# Long Coat Breeders?



## Xyst Sin (Dec 8, 2013)

I live in Ft Myers, FL and am experienced in general obedience training of working line shepherds (have 2). Both though, are plush coats and I have a sort of long coat fever. Anyone have any suggestions for breeders of long coat shepherds?

Some details:
I am NOT interested in whites, pandas, or full black dogs.
I am willing to drive ANYWHERE in the US to pick up my dog.
Price is NOT a determining factor.
Working OR show line are both options.
I am NOT concerned with blood lines, though its always a plus.
I AM concerned with AKC registration and prefer at least Sire/Dam on site.

Just looking for a breeder someone has had experience with who produces big and beautiful long coats. Thanks!


----------



## Neko (Dec 13, 2012)

As far as I know good reputable breeders don't breed for long coat. Long coat puppies just happen from both parents that have the gene. 
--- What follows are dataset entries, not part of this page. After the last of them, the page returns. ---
/-- A transaction as the stake slices know it: device, slot and age (R95, R104), and the attempt, for which alone a wound
or an answer is meant (R107, R116). -/
structure Party where
  dev   : Nat
  slot  : Nat
  stamp : Nat
  seq   : Nat
  attempt : Nat
  deriving DecidableEq, Repr

/-- A message about a stake of a transaction, and the device that sent it (R105, R106, R116). -/
structure StakeMsg where
  dev : Nat
  who : Party
  deriving DecidableEq, Repr

/-- The header of a transfer on the Evral port, after SYNC (R566). -/
structure EvralHead where
  oper : Nat
  addr : Nat
  hcrc : Nat
  deriving DecidableEq, Repr

/-- Register format (R290). -/
structure RegF where
  rd : BitVec 5
  ra : BitVec 5
  rb : BitVec 5
  fc : BitVec 5
  deriving DecidableEq, Repr

/-- Immediate format (R290). -/
structure ImmF where
  rd  : BitVec 5
  ra  : BitVec 5
  imm : BitVec 16
  deriving DecidableEq, Repr

/-- Shift format (R290). -/
structure ShiF where
  rd    : BitVec 5
  ra    : BitVec 5
  shamt : BitVec 5
  rsv   : BitVec 9
  deriving DecidableEq, Repr

/-- Memory format (R290). -/
structure MemF where
  rd   : BitVec 5
  ra   : BitVec 5
  sp   : BitVec 2
  disp : BitVec 14
  deriving DecidableEq, Repr

/-- Branch format (R290). -/
structure BrcF where
  ra   : BitVec 5
  rb   : BitVec 5
  disp : BitVec 16
  deriving DecidableEq, Repr

/-- Jump format (R290). -/
structure JmpF where
  disp : BitVec 26
  deriving DecidableEq, Repr

/-- System format (R290). -/
structure SysF where
  rd  : BitVec 5
  ra  : BitVec 5
  sr  : BitVec 8
  rsv : BitVec 2
  deriving DecidableEq, Repr

/-- Cache line format (R290, R416). -/
structure CacF where
  ra   : BitVec 5
  sp   : BitVec 2
  disp : BitVec 14
  deriving DecidableEq, Repr

/-- Cache range format (R290, R417). -/
structure CrgF where
  ra  : BitVec 5
  sp  : BitVec 2
  rb  : BitVec 5
  rsv : BitVec 9
  deriving DecidableEq, Repr

/-- Storage-operand format (R290): RD and SP name the target operand, RA and SP2 the source. -/
structure OpsF where
  rd  : BitVec 5
  ra  : BitVec 5
  rb  : BitVec 5
  sp  : BitVec 2
  sp2 : BitVec 2
  rsv : BitVec 1
  deriving DecidableEq, Repr

/-- The errors on which a pair retries (R364, R367): a comparison mismatch with its group, parity in
the delay unit, parity in a core, a self-check of a comparator. -/
inductive PairError where
  | mismatch (group : Nat) | delayParity | coreParity (core : Nat) | selfCheck | storeBuffer
  deriving DecidableEq, Repr

/-- How far a store has come (R386): in the buffer of its unit, visible to its pair, or to its cluster. -/
inductive Scope where
  | unit | pair | cluster
  deriving DecidableEq, Repr

/-- Statuses of a Warp response (R436). -/
inductive WarpStatus where
  | ok | poison | timeout | domainOff | unroutable | decode
  deriving DecidableEq, Repr

/-- An access of a unit: the unit, the SP field and the effective address. -/
structure UnitAccess where
  unit : Nat
  sp   : Nat
  ea   : Nat
  deriving DecidableEq, Repr

/-- What a cache fill is for (R414, R419). -/
inductive FillFor where
  | load | fetch | store | preload | prefetch
  deriving DecidableEq, Repr

/-- How a home answers a remote access (R531, R532): performed, POISON, or refused by the limit of line entries. -/
inductive RecAnswer where
  | ok | poison | refused
  deriving DecidableEq, Repr

/-- How a read of memory ends: good, corrected, or poisoned (R423). -/
inductive ReadResult where
  | ok | corrected | poison
  deriving DecidableEq, Repr

/-- Errors found in a line of a cluster cache (R421): flipped data bits, tag parity, flipped bits of the
state array. -/
inductive L2Error where
  | data (flipped : Nat) | tag | state (flipped : Nat)
  deriving DecidableEq, Repr

/-- Errors found in a scratchpad word (R426). -/
inductive SpError where
  | corrected | uncorrectable
  deriving DecidableEq, Repr
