-- ==== Sys2Proof/Machine/Aes.lean ====
section
/-! DEFINITION. AES and its modes: the block cipher (FIPS 197), GCM (SP 800-38D), XTS (IEEE 1619), CMAC
(SP 800-38B) and key wrap with padding (RFC 5649), which R468, R480, R481 and R484 name. -/

namespace Sys2Proof.Machine

open Sys2Proof

/-! ## The field of bytes -/

/-- A byte times x. -/
def xtime (b : Byte) : Byte := if b.getLsbD 7 then (b <<< 1) ^^^ 0x1B else b <<< 1

/-- The product of two bytes in the field; fuel is the number of bits. -/
def gmulFrom : Nat → Byte → Byte → Byte
  | 0, _, _ => 0
  | n + 1, a, b => (if b.getLsbD 0 then a else 0) ^^^ gmulFrom n (xtime a) (b >>> 1)

def gmul (a b : Byte) : Byte := gmulFrom 8 a b

/-- The inverse of a byte, 0 for 0: its 254th power. -/
def ginv (a : Byte) : Byte :=
  let a2 := gmul a a
  let a4 := gmul a2 a2
  let a8 := gmul a4 a4
  let a16 := gmul a8 a8
  let a32 := gmul a16 a16
  let a64 := gmul a32 a32
  let a128 := gmul a64 a64
  gmul (gmul (gmul a128 a64) (gmul a32 a16)) (gmul (gmul a8 a4) a2)

/-- The substitution of a byte. -/
def subByte (b : Byte) : Byte :=
  let x := ginv b
  x ^^^ x.rotateLeft 1 ^^^ x.rotateLeft 2 ^^^ x.rotateLeft 3 ^^^ x.rotateLeft 4 ^^^ 0x63

/-- The substitution undone. -/
def unsubByte (b : Byte) : Byte :=
  ginv (b.rotateLeft 1 ^^^ b.rotateLeft 3 ^^^ b.rotateLeft 6 ^^^ 0x05)

/-! ## The block cipher -/

/-- The exclusive-OR of two strings, as long as the shorter. -/
def xorBytes (a b : List Byte) : List Byte := List.zipWith (· ^^^ ·) a b

/-- The key schedule: words of four bytes, the newest last. -/
def aesExpand (nk : Nat) : Nat → Nat → Byte → List (List Byte) → List (List Byte)
  | 0, _, _, l => l
  | fuel + 1, i, rcon, l =>
    let prev := l.getD (i - 1) []
    let back := l.getD (i - nk) []
    if i % nk = 0 then
      let t := ((prev.drop 1) ++ (prev.take 1)).map subByte
      aesExpand nk fuel (i + 1) (xtime rcon) (l ++ [xorBytes back (xorBytes t [rcon, 0, 0, 0])])
    else if 6 < nk ∧ i % nk = 4 then
      aesExpand nk fuel (i + 1) rcon (l ++ [xorBytes back (prev.map subByte)])
    else aesExpand nk fuel (i + 1) rcon (l ++ [xorBytes back prev])

/-- The round keys, 16 bytes each, of a key of 16 or 32 bytes. -/
def aesKeys (key : List Byte) : List (List Byte) :=
  let nk := key.length / 4
  let words := aesExpand nk (4 * (nk + 7) - nk) nk 1 ((List.range nk).map fun i => slice key (4 * i) 4)
  (List.range (nk + 7)).map fun r => ((words.drop (4 * r)).take 4).flatten

/-- The rows of a block shifted by k columns per row. -/
def shiftRows (k : Nat) (b : List Byte) : List Byte :=
  (List.range 16).map fun i => b.getD ((i + k * 4 * (i % 4)) % 16) 0

/-- The columns of a block multiplied by a row of four coefficients. -/
def mixColumns (m : List Byte) (b : List Byte) : List Byte :=
  (List.range 16).map fun i =>
    let col := i / 4 * 4
    (List.range 4).foldl (fun x j => x ^^^ gmul (m.getD ((j + 4 - i % 4) % 4) 0) (b.getD (col + j) 0)) 0

/-- The rounds of the cipher over the round keys that remain. -/
def aesRounds : List (List Byte) → List Byte → List Byte
  | [], b => b
  | [k], b => xorBytes (shiftRows 1 (b.map subByte)) k
  | k :: ks, b => aesRounds ks (xorBytes (mixColumns [2, 3, 1, 1] (shiftRows 1 (b.map subByte))) k)

/-- One block enciphered. -/
def aesEnc (keys : List (List Byte)) (b : List Byte) : List Byte :=
  match keys with
  | k :: ks => aesRounds ks (xorBytes b k)
  | [] => b

/-- The rounds undone over the round keys that remain, last first. -/
def aesUnrounds : List (List Byte) → List Byte → List Byte
  | [], b => b
  | [k], b => xorBytes ((shiftRows 3 b).map unsubByte) k
  | k :: ks, b => aesUnrounds ks (mixColumns [14, 11, 13, 9] (xorBytes ((shiftRows 3 b).map unsubByte) k))

/-- One block deciphered. -/
def aesDec (keys : List (List Byte)) (b : List Byte) : List Byte :=
  match keys.reverse with
  | k :: ks => aesUnrounds ks (xorBytes b k)
  | [] => b

/-- Blocks of 16 bytes; the last may be short. -/
def blocks16 : Nat → List Byte → List (List Byte)
  | 0, _ => []
  | n + 1, l => if l.isEmpty then [] else l.take 16 :: blocks16 n (l.drop 16)

def blocksOf (l : List Byte) : List (List Byte) := blocks16 (l.length / 16 + 1) l

/-! ## GCM -/

/-- The product of two blocks in the field of GCM; bit 0 of the standard is the most significant. -/
def ghashMulFrom : Nat → Nat → Nat → Nat → Nat
  | 0, _, _, z => z
  | n + 1, x, v, z =>
    let z := if x.testBit n then z ^^^ v else z
    let v := if v.testBit 0 then (v / 2) ^^^ (0xE1 * 2 ^ 120) else v / 2
    ghashMulFrom n x v z

def ghashMul (x h : Nat) : Nat := ghashMulFrom 128 x h 0

/-- GHASH over a string of whole blocks. -/
def ghash (h : Nat) (l : List Byte) : Nat :=
  (blocksOf l).foldl (fun y b => ghashMul (y ^^^ beNat b) h) 0

/-- Counter mode from a counter of 32 bits after a 12-byte IV. -/
def gctr (keys : List (List Byte)) (iv : List Byte) (c0 : Nat) (l : List Byte) : List Byte :=
  ((blocksOf l).zipIdx.map fun p =>
    xorBytes p.1 (aesEnc keys (iv ++ beBytes 4 ((c0 + p.2) % 2 ^ 32)))).flatten

/-- The tag of GCM over additional data and ciphertext. -/
def gcmTag (keys : List (List Byte)) (iv aad ct : List Byte) : List Byte :=
  let h := beNat (aesEnc keys (zeros 16))
  let s := ghash h (aad ++ padTo 16 aad.length ++ ct ++ padTo 16 ct.length ++
    beBytes 8 (8 * aad.length) ++ beBytes 8 (8 * ct.length))
  xorBytes (beBytes 16 s) (aesEnc keys (iv ++ beBytes 4 1))

/-- GCM encryption: ciphertext and tag. -/
def gcmEnc (key iv aad pt : List Byte) : List Byte × List Byte :=
  let keys := aesKeys key
  let ct := gctr keys iv 2 pt
  (ct, gcmTag keys iv aad ct)

/-- GCM decryption: the plaintext, when the tag matches. -/
def gcmDec (key iv aad ct tag : List Byte) : Option (List Byte) :=
  let keys := aesKeys key
  if gcmTag keys iv aad ct = tag then some (gctr keys iv 2 ct) else none

/-! ## XTS -/

/-- A tweak times x: a number of 128 bits whose least significant byte comes first. -/
def xtsDouble (t : Nat) : Nat := if t.testBit 127 then (2 * t) % 2 ^ 128 ^^^ 0x87 else 2 * t

/-- The blocks of a data unit under a block function. -/
def xtsBlocks (f : List Byte → List Byte) : Nat → List (List Byte) → List Byte
  | _, [] => []
  | t, b :: l =>
    let m := leBytes 16 t
    xorBytes (f (xorBytes b m)) m ++ xtsBlocks f (xtsDouble t) l

/-- Consecutive data units of a size from a first tweak; keys 1 and 2 are the halves of the key. -/
def xts (enc : Bool) (key : List Byte) (tweak du : Nat) (l : List Byte) : List Byte :=
  let half := key.length / 2
  let k1 := aesKeys (key.take half)
  let k2 := aesKeys (key.drop half)
  ((List.range (l.length / max 1 du)).map fun i =>
    let t := leNat (aesEnc k2 (leBytes 16 ((tweak + i) % 2 ^ 128)))
    xtsBlocks (if enc then aesEnc k1 else aesDec k1) t (blocksOf (slice l (i * du) du))).flatten

/-! ## CMAC -/

/-- A block times x, most significant bit first. -/
def cmacDouble (x : Nat) : Nat := if x.testBit 127 then (2 * x) % 2 ^ 128 ^^^ 0x87 else 2 * x

/-- CMAC of a message. -/
def cmac (key m : List Byte) : List Byte :=
  let keys := aesKeys key
  let k1 := cmacDouble (beNat (aesEnc keys (zeros 16)))
  let k2 := cmacDouble k1
  let bs := if m.isEmpty then [[]] else blocksOf m
  let last := bs.getLastD []
  let fin := if last.length = 16 then xorBytes last (beBytes 16 k1)
    else xorBytes (fitTo 16 (last ++ [0x80])) (beBytes 16 k2)
  (bs.dropLast ++ [fin]).foldl (fun c b => aesEnc keys (xorBytes c b)) (zeros 16)

/-! ## Key wrap with padding (RFC 5649) -/

/-- One pass of the wrap over the semiblocks, with the step count. -/
def wrapPass (keys : List (List Byte)) : Nat → List Byte → List (List Byte) → List Byte × List (List Byte)
  | _, a, [] => (a, [])
  | t, a, r :: rs =>
    let b := aesEnc keys (a ++ r)
    let a' := xorBytes (b.take 8) (beBytes 8 t)
    let q := wrapPass keys (t + 1) a' rs
    (q.1, b.drop 8 :: q.2)

/-- One pass undone; the semiblocks come last first. -/
def unwrapPass (keys : List (List Byte)) : Nat → List Byte → List (List Byte) → List Byte × List (List Byte)
  | _, a, [] => (a, [])
  | t, a, r :: rs =>
    let b := aesDec keys (xorBytes a (beBytes 8 t) ++ r)
    let q := unwrapPass keys (t - 1) (b.take 8) rs
    (q.1, b.drop 8 :: q.2)

/-- Semiblocks of 8 bytes. -/
def semiblocks (l : List Byte) : List (List Byte) := (List.range (l.length / 8)).map fun i => slice l (8 * i) 8

/-- The wrap of a string of 1 to 2^32 − 1 bytes. -/
def keyWrap (kek p : List Byte) : List Byte :=
  let keys := aesKeys kek
  let a := [0xA6, 0x59, 0x59, 0xA6] ++ beBytes 4 p.length
  let p := p ++ padTo 8 p.length
  if p.length = 8 then aesEnc keys (a ++ p)
  else
    let n := p.length / 8
    let q := (List.range 6).foldl (fun s j => wrapPass keys (n * j + 1) s.1 s.2) (a, semiblocks p)
    q.1 ++ q.2.flatten

/-- The string of a wrap, when its integrity check holds. -/
def keyUnwrap (kek c : List Byte) : Option (List Byte) :=
  let keys := aesKeys kek
  if c.length < 16 ∨ c.length % 8 ≠ 0 then none
  else
    let n := c.length / 8 - 1
    let q : List Byte × List (List Byte) :=
      if n = 1 then (let b := aesDec keys c; (b.take 8, [b.drop 8]))
      else (List.range 6).foldl (fun s j =>
        let u := unwrapPass keys (n * (6 - j)) s.1 s.2.reverse
        (u.1, u.2.reverse)) (c.take 8, semiblocks (c.drop 8))
    let len := beAt q.1 4 4
    let p := q.2.flatten
    if q.1.take 4 = [0xA6, 0x59, 0x59, 0xA6] ∧ 8 * (n - 1) < len ∧ len ≤ 8 * n ∧ (p.drop len).all (· == 0) then
      some (p.take len)
    else none

end Sys2Proof.Machine
end

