/-- The THR registers. -/
def regsThr : List RegDef :=
  [⟨Reg.THR_CTRL, 0, 1, 1, 0x0, .single, 0, [⟨31, 31, .lock, []⟩, ⟨0, 0, .rw, []⟩]⟩,
    ⟨Reg.THR_CFG, 0, 1, 1, 0x204, .single, 0, [⟨11, 8, .rwl, [(1, 8)]⟩, ⟨3, 0, .rwl, [(1, 15)]⟩]⟩,
    ⟨Reg.THR_SUBMIT_LO, 0, 1, 1, 0, .lo, 0xFFFFC0000000003F, [⟨31, 0, .wo, []⟩]⟩,
    ⟨Reg.THR_SUBMIT_HI, 0, 1, 1, 0, .hi, 0xFFFFC0000000003F, [⟨31, 0, .wo, []⟩]⟩,
    ⟨Reg.THR_STATUS, 0, 1, 1, 0x0, .single, 0, [⟨26, 16, .ro, []⟩, ⟨15, 8, .ro, []⟩, ⟨1, 1, .ro, []⟩, ⟨0, 0, .ro, []⟩]⟩,
    ⟨Reg.THR_ERR, 0, 1, 1, 0x0, .single, 0, [⟨5, 5, .w1c, []⟩, ⟨4, 4, .w1c, []⟩, ⟨3, 3, .w1c, []⟩, ⟨2, 2, .w1c, []⟩, ⟨1, 1, .w1c, []⟩, ⟨0, 0, .w1c, []⟩]⟩,
    ⟨Reg.THR_CRIDX, 0, 1, 1, 0x0, .single, 0, [⟨11, 0, .rw, []⟩]⟩,
    ⟨Reg.THR_CREDIT, 0, 1, 1, 0x0, .single, 0, [⟨31, 0, .ro, []⟩]⟩]
  ++ [⟨Reg.THR_CNT_VERIFY, 0, 1, 1, 0x0, .single, 0, [⟨31, 0, .ro, []⟩]⟩,
    ⟨Reg.THR_CNT_CANCEL, 0, 1, 1, 0x0, .single, 0, [⟨31, 0, .ro, []⟩]⟩,
    ⟨Reg.THR_CNT_JOBS_LO, 0, 1, 1, 0, .lo, 0x0, [⟨31, 0, .ro, []⟩]⟩,
    ⟨Reg.THR_CNT_JOBS_HI, 0, 1, 1, 0, .hi, 0x0, [⟨31, 0, .ro, []⟩]⟩]

/-- The CPH registers. -/
def regsCph : List RegDef :=
  [⟨Reg.CPH_CTRL, 0, 1, 1, 0x0, .single, 0, [⟨31, 31, .lock, []⟩, ⟨0, 0, .rw, []⟩]⟩,
    ⟨Reg.CPH_STATUS, 0, 1, 1, 0x0, .single, 0, [⟨16, 16, .ro, []⟩, ⟨15, 0, .ro, []⟩]⟩,
    ⟨Reg.CPH_ERR, 0, 1, 1, 0x0, .single, 0, [⟨5, 5, .w1c, []⟩, ⟨4, 4, .w1c, []⟩, ⟨3, 3, .w1c, []⟩, ⟨2, 2, .w1c, []⟩, ⟨1, 1, .w1c, []⟩, ⟨0, 0, .w1c, []⟩]⟩,
    ⟨Reg.CPH_SUBMIT_LO, 0, 1, 1, 0, .lo, 0xFFFFC0000000007F, [⟨31, 0, .wo, []⟩]⟩,
    ⟨Reg.CPH_SUBMIT_HI, 0, 1, 1, 0, .hi, 0xFFFFC0000000007F, [⟨31, 0, .wo, []⟩]⟩,
    ⟨Reg.CPH_SLOTIDX, 0, 1, 1, 0x0, .single, 0, [⟨11, 0, .rw, []⟩]⟩,
    ⟨Reg.CPH_SLOTINFO, 0, 1, 1, 0x0, .single, 0, [⟨31, 28, .ro, []⟩, ⟨27, 22, .ro, []⟩, ⟨21, 21, .ro, []⟩, ⟨20, 20, .ro, []⟩, ⟨19, 19, .ro, []⟩, ⟨18, 18, .ro, []⟩, ⟨15, 0, .ro, []⟩]⟩,
    ⟨Reg.CPH_SLOTUSE_LO, 0, 1, 1, 0, .lo, 0x0, [⟨31, 0, .ro, []⟩]⟩]
  ++ [⟨Reg.CPH_SLOTUSE_HI, 0, 1, 1, 0, .hi, 0x0, [⟨31, 0, .ro, []⟩]⟩,
    ⟨Reg.CPH_SLOTLIM_LO, 0, 1, 1, 0, .lo, 0x0, [⟨31, 0, .ro, []⟩]⟩,
    ⟨Reg.CPH_SLOTLIM_HI, 0, 1, 1, 0, .hi, 0x0, [⟨31, 0, .ro, []⟩]⟩,
    ⟨Reg.CPH_CNT_JOBS, 0, 1, 1, 0x0, .single, 0, [⟨31, 0, .ro, []⟩]⟩,
    ⟨Reg.CPH_CNT_AUTHFAIL, 0, 1, 1, 0x0, .single, 0, [⟨31, 0, .ro, []⟩]⟩,
    ⟨Reg.CPH_CNT_WIPE, 0, 1, 1, 0x0, .single, 0, [⟨31, 0, .ro, []⟩]⟩,
    ⟨Reg.CPH_LOCK, 4, 16, 1, 0x0, .single, 0, [⟨31, 30, .wo, [(0, 2)]⟩, ⟨29, 28, .ro, []⟩, ⟨23, 16, .ro, []⟩, ⟨11, 0, .ro, []⟩]⟩,
    ⟨Reg.CPH_ALLOT, 4, 256, 1, 0x0, .single, 0, [⟨31, 31, .rw, []⟩, ⟨11, 0, .rw, []⟩]⟩]

/-- The FRW registers. -/
def regsFrw : List RegDef :=
  [⟨Reg.FRW_CTRL, 0, 1, 1, 0x0, .single, 0, [⟨31, 31, .lock, []⟩, ⟨0, 0, .rw, []⟩]⟩,
    ⟨Reg.FRW_CFG, 0, 1, 1, 0x30406408, .single, 0, [⟨29, 29, .rw, []⟩, ⟨28, 28, .rw, []⟩, ⟨24, 16, .rw, [(1, 256)]⟩, ⟨15, 8, .rw, [(1, 255)]⟩, ⟨7, 0, .rw, [(2, 255)]⟩]⟩,
    ⟨Reg.FRW_STATUS, 0, 1, 1, 0x0, .single, 0, [⟨28, 16, .ro, []⟩, ⟨7, 4, .ro, []⟩, ⟨3, 3, .ro, []⟩, ⟨2, 2, .ro, []⟩, ⟨0, 0, .ro, []⟩]⟩,
    ⟨Reg.FRW_ERR, 0, 1, 1, 0x0, .single, 0, [⟨6, 6, .w1c, []⟩, ⟨5, 5, .w1c, []⟩, ⟨4, 4, .w1c, []⟩, ⟨3, 3, .w1c, []⟩, ⟨2, 2, .w1c, []⟩, ⟨1, 1, .w1c, []⟩, ⟨0, 0, .w1c, []⟩]⟩,
    ⟨Reg.FRW_SUBMIT_LO, 0, 1, 1, 0, .lo, 0xFFFFC0000000003F, [⟨31, 0, .wo, []⟩]⟩,
    ⟨Reg.FRW_SUBMIT_HI, 0, 1, 1, 0, .hi, 0xFFFFC0000000003F, [⟨31, 0, .wo, []⟩]⟩,
    ⟨Reg.FRW_KEYSLOT, 0, 1, 1, 0x0, .single, 0, [⟨11, 0, .rwl, [(256, 4095)]⟩]⟩,
    ⟨Reg.FRW_PLOUGH, 0, 1, 1, 0x14, .single, 0, [⟨31, 31, .rw, []⟩, ⟨6, 0, .rw, [(1, 100)]⟩]⟩]
  ++ [⟨Reg.FRW_NSDST, 0, 1, 1, 0x0, .single, 0, [⟨31, 26, .rwl, []⟩, ⟨25, 0, .rwl, []⟩]⟩,
    ⟨Reg.FRW_NSPLG, 0, 1, 1, 0x0, .single, 0, [⟨31, 26, .rwl, []⟩, ⟨25, 0, .rwl, []⟩]⟩,
    ⟨Reg.FRW_NSARBO, 0, 1, 1, 0x0, .single, 0, [⟨31, 26, .rwl, []⟩, ⟨25, 0, .rwl, []⟩]⟩,
    ⟨Reg.FRW_NSARBP, 0, 1, 1, 0x0, .single, 0, [⟨31, 26, .rwl, []⟩, ⟨25, 0, .rwl, []⟩]⟩,
    ⟨Reg.FRW_NSPDST, 0, 1, 1, 0x0, .single, 0, [⟨31, 26, .rwl, []⟩, ⟨25, 0, .rwl, []⟩]⟩,
    ⟨Reg.FRW_NSPPLG, 0, 1, 1, 0x0, .single, 0, [⟨31, 26, .rwl, []⟩, ⟨25, 0, .rwl, []⟩]⟩,
    ⟨Reg.FRW_PATHIDX, 0, 1, 1, 0x0, .single, 0, [⟨9, 0, .rw, []⟩]⟩,
    ⟨Reg.FRW_PATHSTAT, 0, 1, 1, 0x0, .single, 0, [⟨31, 24, .ro, []⟩, ⟨17, 16, .ro, []⟩, ⟨13, 8, .ro, []⟩, ⟨3, 0, .ro, []⟩]⟩]
  ++ [⟨Reg.FRW_CNT_REDRIVE, 0, 1, 1, 0x0, .single, 0, [⟨31, 0, .ro, []⟩]⟩,
    ⟨Reg.FRW_CNT_PATHFAIL, 0, 1, 1, 0x0, .single, 0, [⟨31, 0, .ro, []⟩]⟩,
    ⟨Reg.FRW_CNT_LATE, 0, 1, 1, 0x0, .single, 0, [⟨31, 0, .ro, []⟩]⟩,
    ⟨Reg.FRW_GROUP, 4, 64, 1, 0x0, .single, 0, [⟨31, 31, .rw, []⟩, ⟨11, 0, .rw, []⟩]⟩]

/-- The WFT registers. -/
def regsWft : List RegDef :=
  [⟨Reg.WFT_CTRL, 0, 1, 1, 0x0, .single, 0, [⟨31, 31, .lock, []⟩, ⟨5, 0, .rw, []⟩]⟩,
    ⟨Reg.WFT_DEVID, 0, 1, 1, 0x0, .single, 0, [⟨9, 0, .rwl, []⟩]⟩,
    ⟨Reg.WFT_CFG, 0, 1, 1, 0x140814, .single, 0, [⟨23, 16, .rw, [(4, 255)]⟩, ⟨11, 8, .rw, [(1, 15)]⟩, ⟨7, 0, .rw, [(1, 255)]⟩]⟩,
    ⟨Reg.WFT_TICKCFG, 0, 1, 1, 0x0, .single, 0, [⟨5, 0, .rw, []⟩]⟩,
    ⟨Reg.WFT_RTIDX, 0, 1, 1, 0x0, .single, 0, [⟨9, 0, .rw, []⟩]⟩,
    ⟨Reg.WFT_RTDATA, 0, 1, 1, 0x0, .single, 0, [⟨31, 31, .rw, []⟩, ⟨10, 8, .rw, []⟩, ⟨6, 4, .rw, [(0, 5), (7, 7)]⟩, ⟨2, 0, .rw, [(0, 5)]⟩]⟩,
    ⟨Reg.WFT_ERR, 0, 1, 1, 0x0, .single, 0, [⟨7, 7, .w1c, []⟩, ⟨6, 6, .w1c, []⟩, ⟨5, 5, .w1c, []⟩, ⟨4, 4, .w1c, []⟩, ⟨3, 3, .w1c, []⟩, ⟨2, 2, .w1c, []⟩, ⟨1, 1, .w1c, []⟩, ⟨0, 0, .w1c, []⟩]⟩,
    ⟨Reg.WFT_CNT_LOST, 0, 1, 1, 0x0, .single, 0, [⟨31, 0, .ro, []⟩]⟩]
  ++ [⟨Reg.WFT_CNT_VOTEFAIL, 0, 1, 1, 0x0, .single, 0, [⟨31, 0, .ro, []⟩]⟩,
    ⟨Reg.WFT_LSTAT, 64, 6, 1, 0x0, .single, 0, [⟨25, 16, .ro, []⟩, ⟨6, 4, .ro, []⟩, ⟨3, 0, .ro, []⟩]⟩,
    ⟨Reg.WFT_CNT_REPLAY, 64, 6, 1, 0x0, .single, 0, [⟨31, 0, .ro, []⟩]⟩,
    ⟨Reg.WFT_CNT_FEC, 64, 6, 1, 0x0, .single, 0, [⟨31, 0, .ro, []⟩]⟩,
    ⟨Reg.WFT_CNT_FECUE, 64, 6, 1, 0x0, .single, 0, [⟨31, 0, .ro, []⟩]⟩,
    ⟨Reg.WFT_RWIN, 4, 256, 1, 0x0, .single, 0, [⟨31, 31, .rw, []⟩, ⟨25, 16, .rw, []⟩, ⟨5, 0, .rw, []⟩]⟩]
I have a longcoat WGSL she was the only one out of the litter. So maybe look for a good breeder and than ask if their dogs ever throw a long coat?


----------



## gagsd (Apr 24, 2003)

Maybe check into breedings by Dax van Brabantsbloed. Sire of my Fox. 
He is near you and a longcoat. LCs are accepted into SV and AKC.


----------



## GSDAlphaMom (Jul 20, 2010)

I know nothing about this breeder other than a friend of mine just got a puppy from him 2 weeks ago so this is not an endorsement. I haven't looked at the site other than to pull it up for you. SHe was looking for a long coat as well. THe breeder is from Germany. She was unhappy that he only sent one picture but thus far she is happy with the puppy.....2 weeks isn't enough time to know much. She is a beautiful pup.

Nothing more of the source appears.